Nova Scotia

Preston area residents getting help to clarify land titles

The provincial government is working with lawyers and surveyors to help people in the Preston area get clear ownership of the land their families have lived on for generations.

Law and land surveyor associations in Nova Scotia offering their services to residents for free

Elaine Cain's family has paid taxes on a empty lot in North Preston for years, but has never held the deed. (Courtesy of NSCC)

People who live in the Preston area, outside of Halifax, are happy the government is working to help them get clear ownership of the land their families have lived on for generations.

Elaine Cain's family has paid taxes on a empty lot in North Preston for years, but has never held the deed. Two years ago she renewed her fight to obtain the land's title. 

"It's a family homestead," said Cain. "Everyone wants something that they can call home."

Under a pilot project, the Nova Scotia is hoping to clarify who owns what land in the communities of North Preston, East Preston and Cherry Brook.

Cain is "ecstatic" she'll now be able to access free legal advice.

"It's been a long time coming and a lot of people in the community have been patient but it's been a long time," said Cain. "I think everybody will be happy that the Barrister's Society has stepped in and helped."

Cain said she plans to build a home and café on the property, fulfilling a life-long dream of hers. 

The province will work with the Association of Nova Scotia Land Surveyors and the Nova Scotia Barristers' Society on this project. Both groups are offering their services to residents free of charge.

A community group in the historically black community of North Preston has been pressuring the government to fix the problem with land titles.

'It's a difficult process at any time'

The Department of Natural Resources is also hiring a law student who will act as an outreach worker to help people in each community get clear title to their land.

"It's a difficult process at any time.
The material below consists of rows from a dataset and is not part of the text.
/-! ### Configuration, registers and firmware -/

/-- CONFIG_STAGE stages what it names and applies nothing; CONFIG_APPLY joins the requests in order; a discard empties
the staged values, a start and an update begin once asked for, and an update that succeeds selects the other slot for
the next start while the running image stays (R309, R327, R363, R378, R404, R405, R406, R408, R409). -/
def Obligations.ConfigurationIsStagedAndServed : Prop :=
  ∀ s : State, Canon s →
    (∀ f, s.found? 0 0x20 = some f → s.host.hostState = 0 →
      let pairs := (List.range ((f.bytes.length - 16) / 8)).map (fun i =>
        (leAt f.bytes (16 + 8 * i) 4, BitVec.ofNat 32 (leAt f.bytes (20 + 8 * i) 4)))
      (∀ x ∈ pairs, x.1 % 4 = 0 ∧ (stgReg x.1).isSome = true) → ∃ u : State, exec .configStage s =
          .next (u.answerWith 0 f 0 0 f.job (toLE 4 pairs.length))
        ∧ u = pairs.foldl (fun s x => s.stage x.1 x.2) s ∧ u.cfg.applied = s.cfg.applied
        ∧ (∀ off, (∀ x ∈ pairs, x.1 ≠ off) → u.stagedReg off = s.stagedReg off))
    ∧ (∀ f, s.found? 0 0x21 = some f → s.host.hostState = 0 → s.cfg.active.isSome = true → s.mc0Up = false →
        ∃ t, exec .configApply s = .next t ∧ t.cfg.queue = s.cfg.queue ++
            [(BitVec.ofNat 64 (leAt f.bytes 16 8), BitVec.ofNat 32 f.seq, f.minor)]
          ∧ (t.pair 0).found = none ∧ t.cfg.applied = s.cfg.applied)
    ∧ (∀ f, s.found? 0 0x21 = some f → s.host.hostState = 0 → ∃ u, exec .configApply s = .next (State.serve u)
        ∧ u.cfg.queue = s.cfg.queue ++ [(BitVec.ofNat 64 (leAt f.bytes 16 8), BitVec.ofNat 32 f.seq, f.minor)]
        ∧ (u.pair 0).found = none)
    ∧ (exec .applyAdopt s = .next s.adoptAll.serve
      ∧ (s.cfg.active = none → exec .applyAdopt s = .next s.serve))
    ∧ (s.host.linkUp = true →
      (s.cfg.active = none → exec .stageDiscard s = .next { s with cfg := { s.cfg with staged := [] } })
      ∧ (s.cfg.active.isSome = true → exec .stageDiscard s = .next { s with cfg := { s.cfg with discardLater := true } }))
    ∧ (s.cfg.startReq ≠ 0 → s.mc0Up = true → s.pins.pwrGood = true → ∀ b t,
        let u := if s.mgmt.stage = 6 then (s.at_ t).saveTemper else s.at_ t
        exec (.cfgStart b t) s = .next (if s.cfg.startReq = 3 then u.beginBanked b else u.beginStart s.cfg.startReq.toNat b))
    ∧ (s.cfg.goReq = true → s.mc0Up = true → s.mgmt.update.busy = false → ∃ t, exec .fwUpdateGo s = .next t
        ∧ t.cfg.goReq = false ∧ t.mgmt.update.state = 1 ∧ t.mgmt.update.bundle = bit (s.appliedReg 0x3020) 1)
    ∧ (s.mgmt.update.busy = true → s.mc0Up = true → ∀ b t,
      (∀ r, r ≠ .ok → exec (.fwUpdateDone r b t) s = .next { s.at_ t with mgmt := { s.mgmt with
          update := { s.mgmt.update with state := 7, err := BitVec.ofNat 8 (fwErr r) } } })
      ∧ (s.mgmt.recovery = false → ∃ u, exec (.fwUpdateDone .ok b t) s = .next u ∧ u.flash.bootB = !s.mgmt.imageB
          ∧ u.mgmt = { s.mgmt with update := { s.mgmt.update with state := 6 } }
          ∧ u.flash.version = Tbl.set 0 s.flash.version (if s.mgmt.imageB then 0 else 1) s.mgmt.update.version))

/-- The error log answers a selected number while flash keeps it, a low half latches its high half, flags clear by
writing 1, a write stages a register and applies nothing, the board's configuration and each core's corrections are kept
in flash (R13, R354, R359, R401, R403, R411, R414, R415, R416). -/
def Obligations.RegistersAnswerAndKeep : Prop :=
  ∀ s : State, Canon s →
    (s.host.linkUp = true → ∀ seq, exec (.errlogSelect seq) s =
      .next { s with mgmt := { s.mgmt with errSel := seq, errReady := false, errGone := false, errPend := true } })
    ∧ (s.mgmt.errPend = true → s.mc0Up = true →
      (s.flash.logFirst.toNat ≤ s.mgmt.errSel.toNat → s.mgmt.errSel.toNat < s.flash.logNext.toNat →
        exec .errlogFetchDone s = .next { s with mgmt := { s.mgmt with
          errPend := false, errReady := true, errData := Tbl.get [] s.flash.errlog s.mgmt.errSel.toNat } })
      ∧ (s.mgmt.errSel.toNat < s.flash.logFirst.toNat ∨ s.flash.logNext.toNat ≤ s.mgmt.errSel.toNat →
        exec .errlogFetchDone s = .next { s with mgmt := { s.mgmt with errPend := false, errGone := true } }))
    ∧ (s.host.linkUp = true →
      (exec (.loReadLatch 0x2004) s = .next { s with
          mgmt := { s.mgmt with faultTimeHi := hi32 s.mgmt.faultTime.toNat }
          host := { s.host with out := s.host.out ++ [.regData 0x2004 (s.mgmt.faultTime.setWidth 32)] } })
      ∧ (∀ off u, s.latch? (off : BitVec 28).toNat = some u → exec (.loReadLatch off) s =
          .next (u.readOut off (u.readReg off.toNat)))
      ∧ (∀ (lc : Fin 64) (v : BitVec 32), ∃ t, exec (.w1cWrite (BitVec.ofNat 28 (0x01000200 + 0x10000 * lc.val)) v) s = .next t
          ∧ (t.core lc).arrF.flags = (s.core lc).arrF.flags &&& ~~~v ∧ (t.core lc).seq = (s.core lc).seq
          ∧ ∀ k : Nat, k ≠ lc → t.core k = s.core k)
      ∧ (s.mgmt.recovery = false → ∀ (off : BitVec 28) (v : BitVec 32), off.toNat % 4 = 0 → (stgReg off.toNat).isSome = true →
        exec (.registerWrite off v) s = .next (s.stage off.toNat v))
      ∧ (∀ (n : Fin 64) (v : BitVec 32), ∃ t,
        exec (.registerWrite (BitVec.ofNat 28 (0x01000000 + 0x10000 * n.val + 0x200)) v) s = .next t
          ∧ (t.core n).arrF.flags = (s.core n).arrF.flags &&& ~~~v))
    ∧ (∀ t, s.cfg.dirty = true → s.mc0Up = true → (∀ r, s.cfg.lastRecord = some r → r + 60000000000 ≤ max s.clk.now t) →
      ∃ u, exec (.boardConfigRecord t) s = .next u ∧ u.flash.board = s.cfg.applied ∧ u.flash.boardSet = true
        ∧ u.cfg.dirty = false ∧ u.cfg.applied = s.cfg.applied)
    ∧ (∀ t, s.mgmt.corrAt + 3600000000000 ≤ max s.clk.now t → s.mc0Up = true → ∃ u, exec (.scpCorrLogHourly t) s = .next u
        ∧ u.mgmt.corrAt = max s.clk.now t ∧ u.cores = s.cores ∧ u.mgmt.corrLogged = (List.range 64).foldl (fun m n =>
          if (Tbl.get 0 m n).toNat < (s.core n).scp.eccCorr.toNat then Tbl.set 0 m n (s.core n).scp.eccCorr else m)
            s.mgmt.corrLogged)
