@[simp] theorem State.onScp_mem (s : State) (lc : Nat) (f : Scratch → Scratch) : (s.onScp lc f).mem = s.mem := rfl
@[simp] theorem State.onScp_ports (s : State) (lc : Nat) (f : Scratch → Scratch) : (s.onScp lc f).ports = s.ports := rfl
@[simp] theorem State.onScp_optics (s : State) (lc : Nat) (f : Scratch → Scratch) : (s.onScp lc f).optics = s.optics := rfl
@[simp] theorem State.onScp_fab (s : State) (lc : Nat) (f : Scratch → Scratch) : (s.onScp lc f).fab = s.fab := rfl
@[simp] theorem State.onScp_host (s : State) (lc : Nat) (f : Scratch → Scratch) : (s.onScp lc f).host = s.host := rfl
@[simp] theorem State.onScp_jobs (s : State) (lc : Nat) (f : Scratch → Scratch) : (s.onScp lc f).jobs = s.jobs := rfl
@[simp] theorem State.onScp_cfg (s : State) (lc : Nat) (f : Scratch → Scratch) : (s.onScp lc f).cfg = s.cfg := rfl
@[simp] theorem State.onScp_sec (s : State) (lc : Nat) (f : Scratch → Scratch) : (s.onScp lc f).sec = s.sec := rfl
@[simp] theorem State.onScp_flash (s : State) (lc : Nat) (f : Scratch → Scratch) : (s.onScp lc f).flash = s.flash := rfl
@[simp] theorem State.onScp_mgmt (s : State) (lc : Nat) (f : Scratch → Scratch) : (s.onScp lc f).mgmt = s.mgmt := rfl
@[simp] theorem State.onScp_pwr (s : State) (lc : Nat) (f : Scratch → Scratch) : (s.onScp lc f).pwr = s.pwr := rfl
@[simp] theorem State.onScp_clk (s : State) (lc : Nat) (f : Scratch → Scratch) : (s.onScp lc f).clk = s.clk := rfl
@[simp] theorem State.onScp_thm (s : State) (lc : Nat) (f : Scratch → Scratch) : (s.onScp lc f).thm = s.thm := rfl
@[simp] theorem State.onScp_pins (s : State) (lc : Nat) (f : Scratch → Scratch) : (s.onScp lc f).pins = s.pins := rfl
@[simp] theorem State.onScp_free (s : State) (lc : Nat) (f : Scratch → Scratch) : (s.onScp lc f).free = s.free := rfl
@[simp] theorem State.onScp_pending (s : State) (lc : Nat) (f : Scratch → Scratch) : (s.onScp lc f).pending = s.pending := rfl

@[simp] theorem State.onInteg_mem (s : State) (lc : Nat) (f : Integrity → Integrity) : (s.onInteg lc f).mem = s.mem := rfl
@[simp] theorem State.onInteg_ports (s : State) (lc : Nat) (f : Integrity → Integrity) : (s.onInteg lc f).ports = s.ports := rfl
@[simp] theorem State.onInteg_optics (s : State) (lc : Nat) (f : Integrity → Integrity) : (s.onInteg lc f).optics = s.optics := rfl
@[simp] theorem State.onInteg_fab (s : State) (lc : Nat) (f : Integrity → Integrity) : (s.onInteg lc f).fab = s.fab := rfl
@[simp] theorem State.onInteg_host (s : State) (lc : Nat) (f : Integrity → Integrity) : (s.onInteg lc f).host = s.host := rfl
@[simp] theorem State.onInteg_jobs (s : State) (lc : Nat) (f : Integrity → Integrity) : (s.onInteg lc f).jobs = s.jobs := rfl
@[simp] theorem State.onInteg_cfg (s : State) (lc : Nat) (f : Integrity → Integrity) : (s.onInteg lc f).cfg = s.cfg := rfl
@[simp] theorem State.onInteg_sec (s : State) (lc : Nat) (f : Integrity → Integrity) : (s.onInteg lc f).sec = s.sec := rfl
@[simp] theorem State.onInteg_flash (s : State) (lc : Nat) (f : Integrity → Integrity) : (s.onInteg lc f).flash = s.flash := rfl
@[simp] theorem State.onInteg_mgmt (s : State) (lc : Nat) (f : Integrity → Integrity) : (s.onInteg lc f).mgmt = s.mgmt := rfl
@[simp] theorem State.onInteg_pwr (s : State) (lc : Nat) (f : Integrity → Integrity) : (s.onInteg lc f).pwr = s.pwr := rfl
@[simp] theorem State.onInteg_clk (s : State) (lc : Nat) (f : Integrity → Integrity) : (s.onInteg lc f).clk = s.clk := rfl
@[simp] theorem State.onInteg_thm (s : State) (lc : Nat) (f : Integrity → Integrity) : (s.onInteg lc f).thm = s.thm := rfl
@[simp] theorem State.onInteg_pins (s : State) (lc : Nat) (f : Integrity → Integrity) : (s.onInteg lc f).pins = s.pins := rfl
@[simp] theorem State.onInteg_free (s : State) (lc : Nat) (f : Integrity → Integrity) : (s.onInteg lc f).free = s.free := rfl
@[simp] theorem State.onInteg_pending (s : State) (lc : Nat) (f : Integrity → Integrity) : (s.onInteg lc f).pending = s.pending := rfl

@[simp] theorem State.onEng_mem (s : State) (lc : Nat) (e : Eng) (f : Engine → Engine) : (s.onEng lc e f).mem = s.mem := rfl
@[simp] theorem State.onEng_ports (s : State) (lc : Nat) (e : Eng) (f : Engine → Engine) : (s.onEng lc e f).ports = s.ports := rfl
@[simp] theorem State.onEng_optics (s : State) (lc : Nat) (e : Eng) (f : Engine → Engine) : (s.onEng lc e f).optics = s.optics := rfl
@[simp] theorem State.onEng_fab (s : State) (lc : Nat) (e : Eng) (f : Engine → Engine) : (s.onEng lc e f).fab = s.fab := rfl
@[simp] theorem State.onEng_host (s : State) (lc : Nat) (e : Eng) (f : Engine → Engine) : (s.onEng lc e f).host = s.host := rfl
@[simp] theorem State.onEng_jobs (s : State) (lc : Nat) (e : Eng) (f : Engine → Engine) : (s.onEng lc e f).jobs = s.jobs := rfl
@[simp] theorem State.onEng_cfg (s : State) (lc : Nat) (e : Eng) (f : Engine → Engine) : (s.onEng lc e f).cfg = s.cfg := rfl
@[simp] theorem State.onEng_sec (s : State) (lc : Nat) (e : Eng) (f : Engine → Engine) : (s.onEng lc e f).sec = s.sec := rfl
@[simp] theorem State.onEng_flash (s : State) (lc : Nat) (e : Eng) (f : Engine → Engine) : (s.onEng lc e f).flash = s.flash := rfl
@[simp] theorem State.onEng_mgmt (s : State) (lc : Nat) (e : Eng) (f : Engine → Engine) : (s.onEng lc e f).mgmt = s.mgmt := rfl
@[simp] theorem State.onEng_pwr (s : State) (lc : Nat) (e : Eng) (f : Engine → Engine) : (s.onEng lc e f).pwr = s.pwr := rfl
@[simp] theorem State.onEng_clk (s : State) (lc : Nat) (e : Eng) (f : Engine → Engine) : (s.onEng lc e f).clk = s.clk := rfl
@[simp] theorem State.onEng_thm (s : State) (lc : Nat) (e : Eng) (f : Engine → Engine) : (s.onEng lc e f).thm = s.thm := rfl
@[simp] theorem State.onEng_pins (s : State) (lc : Nat) (e : Eng) (f : Engine → Engine) : (s.onEng lc e f).pins = s.pins := rfl
@[simp] theorem State.onEng_free (s : State) (lc : Nat) (e : Eng) (f : Engine → Engine) : (s.onEng lc e f).free = s.free := rfl
@[simp] theorem State.onEng_pending (s : State) (lc : Nat) (e : Eng) (f : Engine → Engine) : (s.onEng lc e f).pending = s.pending := rfl

@[simp] theorem State.onQueue_mem (s : State) (lc n : Nat) (f : Queue → Queue) : (s.onQueue lc n f).mem = s.mem := rfl
@[simp] theorem State.onQueue_ports (s : State) (lc n : Nat) (f : Queue → Queue) : (s.onQueue lc n f).ports = s.ports := rfl
@[simp] theorem State.onQueue_optics (s : State) (lc n : Nat) (f : Queue → Queue) : (s.onQueue lc n f).optics = s.optics := rfl
@[simp] theorem State.onQueue_fab (s : State) (lc n : Nat) (f : Queue → Queue) : (s.onQueue lc n f).fab = s.fab := rfl
@[simp] theorem State.onQueue_host (s : State) (lc n : Nat) (f : Queue → Queue) : (s.onQueue lc n f).host = s.host := rfl
@[simp] theorem State.onQueue_jobs (s : State) (lc n : Nat) (f : Queue → Queue) : (s.onQueue lc n f).jobs = s.jobs := rfl
@[simp] theorem State.onQueue_cfg (s : State) (lc n : Nat) (f : Queue → Queue) : (s.onQueue lc n f).cfg = s.cfg := rfl
@[simp] theorem State.onQueue_sec (s : State) (lc n : Nat) (f : Queue → Queue) : (s.onQueue lc n f).sec = s.sec := rfl
@[simp] theorem State.onQueue_flash (s : State) (lc n : Nat) (f : Queue → Queue) : (s.onQueue lc n f).flash = s.flash := rfl
@[simp] theorem State.onQueue_mgmt (s : State) (lc n : Nat) (f : Queue → Queue) : (s.onQueue lc n f).mgmt = s.mgmt := rfl
@[simp] theorem State.onQueue_pwr (s : State) (lc n : Nat) (f : Queue → Queue) : (s.onQueue lc n f).pwr = s.pwr := rfl
@[simp] theorem State.onQueue_clk (s : State) (lc n : Nat) (f : Queue → Queue) : (s.onQueue lc n f).clk = s.clk := rfl
@[simp] theorem State.onQueue_thm (s : State) (lc n : Nat) (f : Queue → Queue) : (s.onQueue lc n f).thm = s.thm := rfl
@[simp] theorem State.onQueue_pins (s : State) (lc n : Nat) (f : Queue → Queue) : (s.onQueue lc n f).pins = s.pins := rfl
@[simp] theorem State.onQueue_free (s : State) (lc n : Nat) (f : Queue → Queue) : (s.onQueue lc n f).free = s.free := rfl
@[simp] theorem State.onQueue_pending (s : State) (lc n : Nat) (f : Queue → Queue) : (s.onQueue lc n f).pending = s.pending := rfl

@[simp] theorem State.onArray_mem (s : State) (lc : Nat) (a : Arr) (f : ArrayU → ArrayU) : (s.onArray lc a f).mem = s.mem := rfl
@[simp] theorem State.onArray_ports (s : State) (lc : Nat) (a : Arr) (f : ArrayU → ArrayU) : (s.onArray lc a f).ports = s.ports := rfl
@[simp] theorem State.onArray_optics (s : State) (lc : Nat) (a : Arr) (f : ArrayU → ArrayU) : (s.onArray lc a f).optics = s.optics := rfl
@[simp] theorem State.onArray_fab (s : State) (lc : Nat) (a : Arr) (f : ArrayU → ArrayU) : (s.onArray lc a f).fab = s.fab := rfl
@[simp] theorem State.onArray_host (s : State) (lc : Nat) (a : Arr) (f : ArrayU → ArrayU) : (s.onArray lc a f).host = s.host := rfl
@[simp] theorem State.onArray_jobs (s : State) (lc : Nat) (a : Arr) (f : ArrayU → ArrayU) : (s.onArray lc a f).jobs = s.jobs := rfl
@[simp] theorem State.onArray_cfg (s : State) (lc : Nat) (a : Arr) (f : ArrayU → ArrayU) : (s.onArray lc a f).cfg = s.cfg := rfl
@[simp] theorem State.onArray_sec (s : State) (lc : Nat) (a : Arr) (f : ArrayU → ArrayU) : (s.onArray lc a f).sec = s.sec := rfl
@[simp] theorem State.onArray_flash (s : State) (lc : Nat) (a : Arr) (f : ArrayU → ArrayU) : (s.onArray lc a f).flash = s.flash := rfl
@[simp] theorem State.onArray_mgmt (s : State) (lc : Nat) (a : Arr) (f : ArrayU → ArrayU) : (s.onArray lc a f).mgmt = s.mgmt := rfl
@[simp] theorem State.onArray_pwr (s : State) (lc : Nat) (a : Arr) (f : ArrayU → ArrayU) : (s.onArray lc a f).pwr = s.pwr := rfl
@[simp] theorem State.onArray_clk (s : State) (lc : Nat) (a : Arr) (f : ArrayU → ArrayU) : (s.onArray lc a f).clk = s.clk := rfl
@[simp] theorem State.onArray_thm (s : State) (lc : Nat) (a : Arr) (f : ArrayU → ArrayU) : (s.onArray lc a f).thm = s.thm := rfl
@[simp] theorem State.onArray_pins (s : State) (lc : Nat) (a : Arr) (f : ArrayU → ArrayU) : (s.onArray lc a f).pins = s.pins := rfl
@[simp] theorem State.onArray_free (s : State) (lc : Nat) (a : Arr) (f : ArrayU → ArrayU) : (s.onArray lc a f).free = s.free := rfl
@[simp] theorem State.onArray_pending (s : State) (lc : Nat) (a : Arr) (f : ArrayU → ArrayU) : (s.onArray lc a f).pending = s.pending := rfl

@[simp] theorem State.onDom_cores (s : State) (d : Nat) (f : Domain → Domain) : (s.onDom d f).cores = s.cores := rfl
@[simp] theorem State.onDom_mem (s : State) (d : Nat) (f : Domain → Domain) : (s.onDom d f).mem = s.mem := rfl
@[simp] theorem State.onDom_ports (s : State) (d : Nat) (f : Domain → Domain) : (s.onDom d f).ports = s.ports := rfl
@[simp] theorem State.onDom_optics (s : State) (d : Nat) (f : Domain → Domain) : (s.onDom d f).optics = s.optics := rfl
@[simp] theorem State.onDom_fab (s : State) (d : Nat) (f : Domain → Domain) : (s.onDom d f).fab = s.fab := rfl
@[simp] theorem State.onDom_host (s : State) (d : Nat) (f : Domain → Domain) : (s.onDom d f).host = s.host := rfl
@[simp] theorem State.onDom_jobs (s : State) (d : Nat) (f : Domain → Domain) : (s.onDom d f).jobs = s.jobs := rfl
@[simp] theorem State.onDom_cfg (s : State) (d : Nat) (f : Domain → Domain) : (s.onDom d f).cfg = s.cfg := rfl
@[simp] theorem State.onDom_sec (s : State) (d : Nat) (f : Domain → Domain) : (s.onDom d f).sec = s.sec := rfl
@[simp] theorem State.onDom_flash (s : State) (d : Nat) (f : Domain → Domain) : (s.onDom d f).flash = s.flash := rfl
@[simp] theorem State.onDom_mgmt (s : State) (d : Nat) (f : Domain → Domain) : (s.onDom d f).mgmt = s.mgmt := rfl
@[simp] theorem State.onDom_clk (s : State) (d : Nat) (f : Domain → Domain) : (s.onDom d f).clk = s.clk := rfl
@[simp] theorem State.onDom_thm (s : State) (d : Nat) (f : Domain → Domain) : (s.onDom d f).thm = s.thm := rfl
@[simp] theorem State.onDom_pins (s : State) (d : Nat) (f : Domain → Domain) : (s.onDom d f).pins = s.pins := rfl
@[simp] theorem State.onDom_free (s : State) (d : Nat) (f : Domain → Domain) : (s.onDom d f).free = s.free := rfl
@[simp] theorem State.onDom_pending (s : State) (d : Nat) (f : Domain → Domain) : (s.onDom d f).pending = s.pending := rfl

@[simp] theorem State.onPort_cores (s : State) (p : Nat) (f : Port → Port) : (s.onPort p f).cores = s.cores := rfl
@[simp] theorem State.onPort_mem (s : State) (p : Nat) (f : Port → Port) : (s.onPort p f).mem = s.mem := rfl
@[simp] theorem State.onPort_optics (s : State) (p : Nat) (f : Port → Port) : (s.onPort p f).optics = s.optics := rfl
@[simp] theorem State.onPort_fab (s : State) (p : Nat) (f : Port → Port) : (s.onPort p f).fab = s.fab := rfl
@[simp] theorem State.onPort_host (s : State) (p : Nat) (f : Port → Port) : (s.onPort p f).host = s.host := rfl
@[simp] theorem State.onPort_jobs (s : State) (p : Nat) (f : Port → Port) : (s.onPort p f).jobs = s.jobs := rfl
@[simp] theorem State.onPort_cfg (s : State) (p : Nat) (f : Port → Port) : (s.onPort p f).cfg = s.cfg := rfl
@[simp] theorem State.onPort_sec (s : State) (p : Nat) (f : Port → Port) : (s.onPort p f).sec = s.sec := rfl
@[simp] theorem State.onPort_flash (s : State) (p : Nat) (f : Port → Port) : (s.onPort p f).flash = s.flash := rfl
@[simp] theorem State.onPort_mgmt (s : State) (p : Nat) (f : Port → Port) : (s.onPort p f).mgmt = s.mgmt := rfl
@[simp] theorem State.onPort_pwr (s : State) (p : Nat) (f : Port → Port) : (s.onPort p f).pwr = s.pwr := rfl
@[simp] theorem State.onPort_clk (s : State) (p : Nat) (f : Port → Port) : (s.onPort p f).clk = s.clk := rfl
@[simp] theorem State.onPort_thm (s : State) (p : Nat) (f : Port → Port) : (s.onPort p f).thm = s.thm := rfl
@[simp] theorem State.onPort_pins (s : State) (p : Nat) (f : Port → Port) : (s.onPort p f).pins = s.pins := rfl
@[simp] theorem State.onPort_free (s : State) (p : Nat) (f : Port → Port) : (s.onPort p f).free = s.free := rfl
@[simp] theorem State.onPort_pending (s : State) (p : Nat) (f : Port → Port) : (s.onPort p f).pending = s.pending := rfl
You're talking about title searches, you're talking about working in registries and all that sort of stuff, so this individual will be doing that on behalf of the community," said Natural Resources Minister Lloyd Hines.

The law student is expected to start work in April.

Ownership hard to prove

The Nova Scotia Land Registry is also supporting the project and working closely with the department on the project.

Determining exactly who owns what parcels of land can be extremely difficult.

In the early 1800s, the government provided land lots in North Preston to Black Loyalists, but not legal deeds to the properties.

Through the years, many of those lands were then passed on to family members.

So far, 30 people have applied for clear land title, according to a news release from the province. 

Lawyers and surveyors offer help

Hines said he hopes this initiative clears up confusion about boundaries and land ownership.

He said when a person has clear ownership of a property, they can pass that land on to their family, put the land up as collateral for a loan and access provincial housing assistance.

"Knowing that you're in the property, living in a property, on a farm or your home that will truly be your home once you get the legal certification — I'm sure that's going to bring a great satisfaction," said Hines.

Pilot project could expand

If the pilot project is successful, Hines said the program could be adopted to other parts of the province where land titles are still in question.

"We'll see how well we get along here, see what lessons we learn and get on with straightening it out," he said.